### RECORD EXTRACTS
open Laws.OperandRoundTrip in
/-- The laws of the 36 operations, as one. -/
theorem operandRoundTrip (i : Instr) : Statement i := by
  cases i
  exacts [version, powerOn, powerOff, isPowerOn, releaseAllServos, isControllerConnected, getAngles, sendAngle _ _ _, sendAngles _ _,
    getCoords, sendCoord _ _ _, sendCoords _ _ _, pause, isPaused, resume, stop, isInAnglePosition _, isInCoordPosition _, isMoving,
    jogAngle _ _ _, jogCoord _ _ _, jogStop, setEncoder _ _, getEncoder _, isServoEnabled _, encodeAngle _, encodeCoord _,
    decodeAngle _, decodeCoord _, coordsToInt _, intToCoords _, put16 _, get16 _, buildFrame _ _, parseFrame _ _,
    decodePayload _ _]

/-- Settles O50: the selector bits name the operation, and its operand fields read back. -/
theorem decodingAnEncodedCommandReturnsIt : Obligations.DecodingAnEncodedCommandReturnsIt := by
  intro cfg i hcfg
  have hsel : decodeSelector cfg (encode cfg i).op = .ok i.op := by
    rw [encode, encodeOperands_op]
    exact decodeSelector_selectorBits hcfg i.op
  rw [decode, hsel]
  exact operandRoundTrip i (selectorBits cfg i.op)

theorem decode_of_decodeTableWord {nbits w : Nat} {i : Instr} (h : decodeTableWord nbits w = some i) :
    decode cfgDefault (tableCmd nbits w) = .ok i := by
  rw [decodeTableWord] at h
  cases hd : decode cfgDefault (tableCmd nbits w) with
  | error e => rw [hd] at h; cases h
  | ok j => rw [hd] at h; cases h; rfl

open Sys2Proof.Machine

/-- Settles O49: the placed word stands at the host's index, and no reply is awaited. -/
theorem fetchedWordRunsNext : Obligations.FetchedWordRunsNext := by
  intro s nbits w i hcfg hword
  refine step_of_decode (c := tableCmd nbits w) rfl (placeCmd_getElem? _ s.hpc s.prog) ?_
  change decode s.cfg _ = _
  rw [hcfg]
  exact decode_of_decodeTableWord hword

theorem step_of_no_command {s : State} (hidle : s.phase = .idle) (hc : s.prog[s.hpc]? = none) : step s = .next s := by
  simp [step, hidle, fetchCmd, hc]

/-- Settles O48, by the two equations of `step` in `IDLE`. -/
theorem stepRunsTheDecodedOperation : Obligations.StepRunsTheDecodedOperation :=
  fun _ hidle => ⟨fun _ _ hc hd => step_of_decode hidle hc hd, step_of_no_command hidle⟩

/-! ### The step REPLY -/

theorem reply_of_fault {s : State} {info : ErrInfo} (h : nextReadAns s = some (.fault info)) :
    reply s = .next (answered s (Res.failed info) (.fault info)) := by
  rw [reply, h]
  rfl

theorem reply_of_no_answer {s : State} (h : nextReadAns s = none) : reply s = .fault .noReply := by
  rw [reply, h]

/-- What the step REPLY leaves (R34): one admitted answer taken from `RX`, and a result of R26 with status `OK`, or the error alone. -/
theorem reply_next {s t : State} (h : reply s = .next t) :
    ∃ r a, nextReadAns s = some a ∧ rxOk s.cfg a = true ∧ resOk r = true ∧
      (r.status = some .ok ∨ ∃ info, r = Res.failed info) ∧ t = answered s r a := by
  rcases reply_cases h with ⟨info, hread, rfl⟩ | ⟨raw, p, r, hread, hraw, -, hr, rfl⟩
  · exact ⟨_, _, hread, rfl, resOk_failed info, .inr ⟨info, rfl⟩, rfl⟩
  · obtain ⟨hok, hstatus⟩ := replyResult_ok hr
    exact ⟨r, _, hread, by simp [rxOk, hraw], hok, .inl hstatus, rfl⟩

/-- Settles O43: in `AWAIT_REPLY` the step is REPLY, and a fault at its read aborts. -/
theorem readFaultsAbortTheQuery : Obligations.ReadFaultsAbortTheQuery :=
  fun _ _ hawait hread => (step_awaitReply hawait).trans (reply_of_fault hread)

/-- Settles O45: the admission guard refuses every operation, and REPLY has a next state only from an answer. -/
theorem awaitingAReplyHoldsTheHost : Obligations.AwaitingAReplyHoldsTheHost := by
  intro s hawait
  rw [step_awaitReply hawait]
  refine ⟨fun i => exec_awaitReply i hawait, reply_of_no_answer, fun t h => ?_⟩
  obtain ⟨r, a, hread, -, -, -, rfl⟩ := reply_next h
  exact ⟨a, hread, rfl, rfl, rfl⟩

/-! ### What an operation leaves, by its kind -/

/-- What an operation that has a next state did: a primitive delivered its result, a write-only operation wrote one frame, a query wrote one
frame and awaits the reply or was aborted. Under an admitted configuration the frame is the operation's request. -/
theorem exec_next_cases {i : Instr} {s t : State} (h : exec i s = .next t) :
    (isPrim i.op = true ∧ ∃ r n, resOk r = true ∧ r.status = some .ok ∧ t = primDone s r n) ∨
    (isPrim i.op = false ∧ queryOpcode s.cfg i.op = none ∧
      ∃ frame n, (s.cfg.WellFormed → decodeRequest s.cfg frame = .ok i.op) ∧ t = wrote s frame n) ∨
    (isPrim i.op = false ∧
      ∃ opcode frame n, queryOpcode s.cfg i.op = some opcode ∧
        (s.cfg.WellFormed → decodeRequest s.cfg frame = .ok i.op) ∧ t = asked s i.op opcode frame n) := by
  obtain ⟨hidle, hwf⟩ := exec_next_idle h
  rcases exec_shape hidle hwf with ⟨hprim, -, r, n, hr, hok, hx⟩ | ⟨hprim, hq, opcode, payload, n, hreq, hx⟩ |
    ⟨hprim, opcode, payload, n, hq, hreq, hx⟩
  all_goals
    obtain rfl := Host.Outcome.next.inj (h.symm.trans hx)
  · exact .inl ⟨hprim, r, n, hr, hok, rfl⟩
  · exact .inr (.inl ⟨hprim, hq, _, n, fun hcfg => decodeRequest_of_isRequest hcfg hreq, rfl⟩)
  · exact .inr (.inr ⟨hprim, opcode, _, n, hq, fun hcfg => decodeRequest_of_isRequest hcfg hreq, rfl⟩)

/-- Settles O58: a primitive leaves `primDone`. -/
theorem primitivesTouchOnlyTheResult : Obligations.PrimitivesTouchOnlyTheResult := by
  intro s t i hprim h
  obtain ⟨hidle, -⟩ := exec_next_idle h
  rcases exec_next_cases h with ⟨-, r, n, -, hok, rfl⟩ | ⟨hnot, -⟩ | ⟨hnot, -⟩
  · exact ⟨hok, hidle, hidle, rfl, rfl, rfl, rfl, rfl, rfl, rfl, rfl⟩
  · exact nomatch hprim.symm.trans hnot
  · exact nomatch hprim.symm.trans hnot

/-- Settles O59: an operation that is neither a primitive nor a query leaves `wrote`. -/
theorem writeOnlyOperationsReadNothing : Obligations.WriteOnlyOperationsReadNothing := by
  intro s t i hnot hnone h
  obtain ⟨hidle, -⟩ := exec_next_idle h
  rcases exec_next_cases h with ⟨hprim, -⟩ | ⟨-, -, frame, n, -, rfl⟩ | ⟨-, opcode, frame, n, hsome, -⟩
  · exact nomatch hprim.symm.trans hnot
  · exact ⟨hidle, rfl, rfl, rfl, rfl, rfl, rfl, rfl, frame, rfl⟩
  · rw [hnone] at hsome
    cases hsome

/-- What a query's write leaves: the reply awaited, with `RES` and the host's index as they were, or the error delivered. -/
theorem asked_cases (s : State) (op : Op) (opcode : Byte) (frame : List Byte) (n : Nat) :
    ((asked s op opcode frame n).phase = .awaitReply ∧ (asked s op opcode frame n).hpc = s.hpc) ∨
    ((asked s op opcode frame n).phase = s.phase ∧ (asked s op opcode frame n).hpc = s.hpc + 1 ∧
      ∃ info, (asked s op opcode frame n).res = Res.failed info) := by
  unfold asked
  split
  · exact .inl ⟨rfl, rfl⟩
  · exact .inr ⟨rfl, rfl, _, rfl⟩

/-! ### Reset and the readers of `RES` -/

theorem resOfWrite_cases (a : WriteAns) : (resOfWrite a).status = some .ok ∨ ∃ info, resOfWrite a = Res.failed info := by
  cases a with
  | ok => exact .inl rfl
  | fault info => exact .inr ⟨info, rfl⟩

/-- A step that advances the host's index delivers `OK`, or an error and no other field (R26, R225). -/
theorem step_delivers {s t : State} (h : step s = .next t) (hhpc : t.hpc = s.hpc + 1) :
    t.res.status = some .ok ∨ ∃ info, t.res = Res.failed info := by
  rcases step_cases h with ⟨-, -, rfl⟩ | ⟨-, c, i, -, -, -, hexec⟩ | ⟨-, hreply⟩
  · omega
  · rcases exec_next_cases hexec with ⟨-, r, n, -, hok, rfl⟩ | ⟨-, -, frame, n, -, rfl⟩ | ⟨-, opcode, frame, n, -, -, rfl⟩
    · exact .inl hok
    · exact resOfWrite_cases (nextWriteAns s)
    · rcases asked_cases s i.op opcode frame n with ⟨-, hsame⟩ | ⟨-, -, hfailed⟩
      · omega
      · exact .inr hfailed
  · obtain ⟨r, a, -, -, -, hstatus, rfl⟩ := reply_next hreply
    exact hstatus

/-- A step that delivers a `TransportError` delivers no other field. -/
theorem res_of_step_transportError {s t : State} {info : ErrInfo} (h : step s = .next t) (hhpc : t.hpc = s.hpc + 1)
    (herr : t.res.status = some (.transportError info)) : t.res = Res.failed info := by
  rcases step_delivers h hhpc with hok | ⟨info', hfailed⟩
  · rw [hok] at herr
    cases herr
  · rw [hfailed] at herr ⊢
    cases herr
    rfl

theorem elim_noValue_eq_ok {α : Type} (o : Option α) (v : α) :
    o.elim (.error Fault.noValue) .ok = (.ok v : Except Fault α) ↔ o = some v := by
  cases o <;> simp

theorem elim_noValue_eq_error {α : Type} (o : Option α) :
    o.elim (.error Fault.noValue) .ok = (.error .noValue : Except Fault α) ↔ o = none := by
  cases o <;> simp

/-- Settles O53: every reader is the one elimination of its field, and a delivered error is the status alone. -/
theorem resetLeavesTheBlockIdle : Obligations.ResetLeavesTheBlockIdle := by
  refine ⟨⟨rfl, rfl, rfl, rfl, rfl, rfl, rfl, rfl, rfl, rfl⟩, fun s => ?_, fun s t info h hhpc herr => ?_⟩
  · exact ⟨elim_noValue_eq_ok _, elim_noValue_eq_error _, elim_noValue_eq_ok _, elim_noValue_eq_error _, elim_noValue_eq_ok _,
      elim_noValue_eq_error _, elim_noValue_eq_ok _, elim_noValue_eq_error _, elim_noValue_eq_ok _, elim_noValue_eq_error _⟩
  · have hres := res_of_step_transportError h hhpc herr
    simp only [readStatus, readScalar, readW, readF, readBytes, hres]
    exact ⟨rfl, rfl, rfl, rfl, rfl⟩

/-! ### The invariant -/

/-- Settles O54: the opcodes of CFG_DEFAULT are distinct, and nothing has been pending, sent or read. -/
theorem resetMeetsTheInvariant : Obligations.ResetMeetsTheInvariant :=
  ⟨by decide, rfl, rfl, rfl, rfl, rfl⟩

theorem txOk_of_decodeRequest {cfg : Config} {call : Call} {frame : List Byte} {op : Op}
    (hdecode : decodeRequest cfg frame = .ok op)
    (hcall : call = if (queryOpcode cfg op).isSome then .writeAndRead else .write) (a : WriteAns) :
    txOk cfg ⟨call, frame, a⟩ = true := by
  simp [txOk, hdecode, isQuery_eq cfg, hcall]

theorem readsBegun_append (tx : List TxEntry) (e : TxEntry) :
    readsBegun (tx ++ [e]) = readsBegun tx + if e.call = .writeAndRead ∧ e.answer = .ok then 1 else 0 := by
  simp [readsBegun, List.countP_singleton]

theorem resOk_resOfWrite (a : WriteAns) : resOk (resOfWrite a) = true := by cases a <;> rfl

theorem inv_primDone {s : State} {r : Res} (n : Nat) (hinv : s.Inv) (hidle : s.phase = .idle) (hr : resOk r = true) :
    (primDone s r n).Inv := by
  obtain ⟨hcfg, -, -, htx, hrx, hreads⟩ := hinv
  exact ⟨hcfg, by simp [pendOk, primDone, hidle], hr, htx, hrx, hreads⟩

theorem inv_wrote {s : State} {op : Op} {frame : List Byte} (n : Nat) (hinv : s.Inv) (hidle : s.phase = .idle)
    (hnone : queryOpcode s.cfg op = none) (hdecode : decodeRequest s.cfg frame = .ok op) : (wrote s frame n).Inv := by
  obtain ⟨hcfg, -, -, htx, hrx, hreads⟩ := hinv
  have hentry := txOk_of_decodeRequest (call := .write) hdecode (by simp [hnone]) (nextWriteAns s)
  refine ⟨hcfg, by simp [pendOk, wrote, hidle], resOk_resOfWrite _, ?_, hrx, ?_⟩
  · simpa [wrote, hentry] using htx
  · simpa [wrote, readsBegun_append] using hreads

theorem inv_asked {s : State} {op : Op} {opcode : Byte} {frame : List Byte} (n : Nat) (hinv : s.Inv) (hidle : s.phase = .idle)
    (hsome : queryOpcode s.cfg op = some opcode) (hdecode : decodeRequest s.cfg frame = .ok op) :
    (asked s op opcode frame n).Inv := by
  obtain ⟨hcfg, -, hres, htx, hrx, hreads⟩ := hinv
  have hentry := txOk_of_decodeRequest (call := .writeAndRead) hdecode (by simp [hsome])
  rw [hidle] at hreads
  unfold asked
  split
  · refine ⟨hcfg, by simp [pendOk, hsome], hres, ?_, hrx, ?_⟩
    · simpa [hentry] using htx
    · simpa [readsBegun_append, readsOutstanding] using hreads
  · refine ⟨hcfg, by simp [pendOk, hidle], rfl, ?_, hrx, ?_⟩
    · simpa [hentry] using htx
    · simpa [readsBegun_append, hidle] using hreads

### AIM OF THE EXERCISE
The line with "hres, ?_, hrx, ?_⟩", the last line of the data above, and every line between them should be duplicated exactly, with nothing else.

### THE ANSWER
  · refine ⟨hcfg, by simp [pendOk, hsome], hres, ?_, hrx, ?_⟩
    · simpa [hentry] using htx
    · simpa [readsBegun_append, readsOutstanding] using hreads
  · refine ⟨hcfg, by simp [pendOk, hidle], rfl, ?_, hrx, ?_⟩
    · simpa [hentry] using htx
    · simpa [readsBegun_append, hidle] using hreads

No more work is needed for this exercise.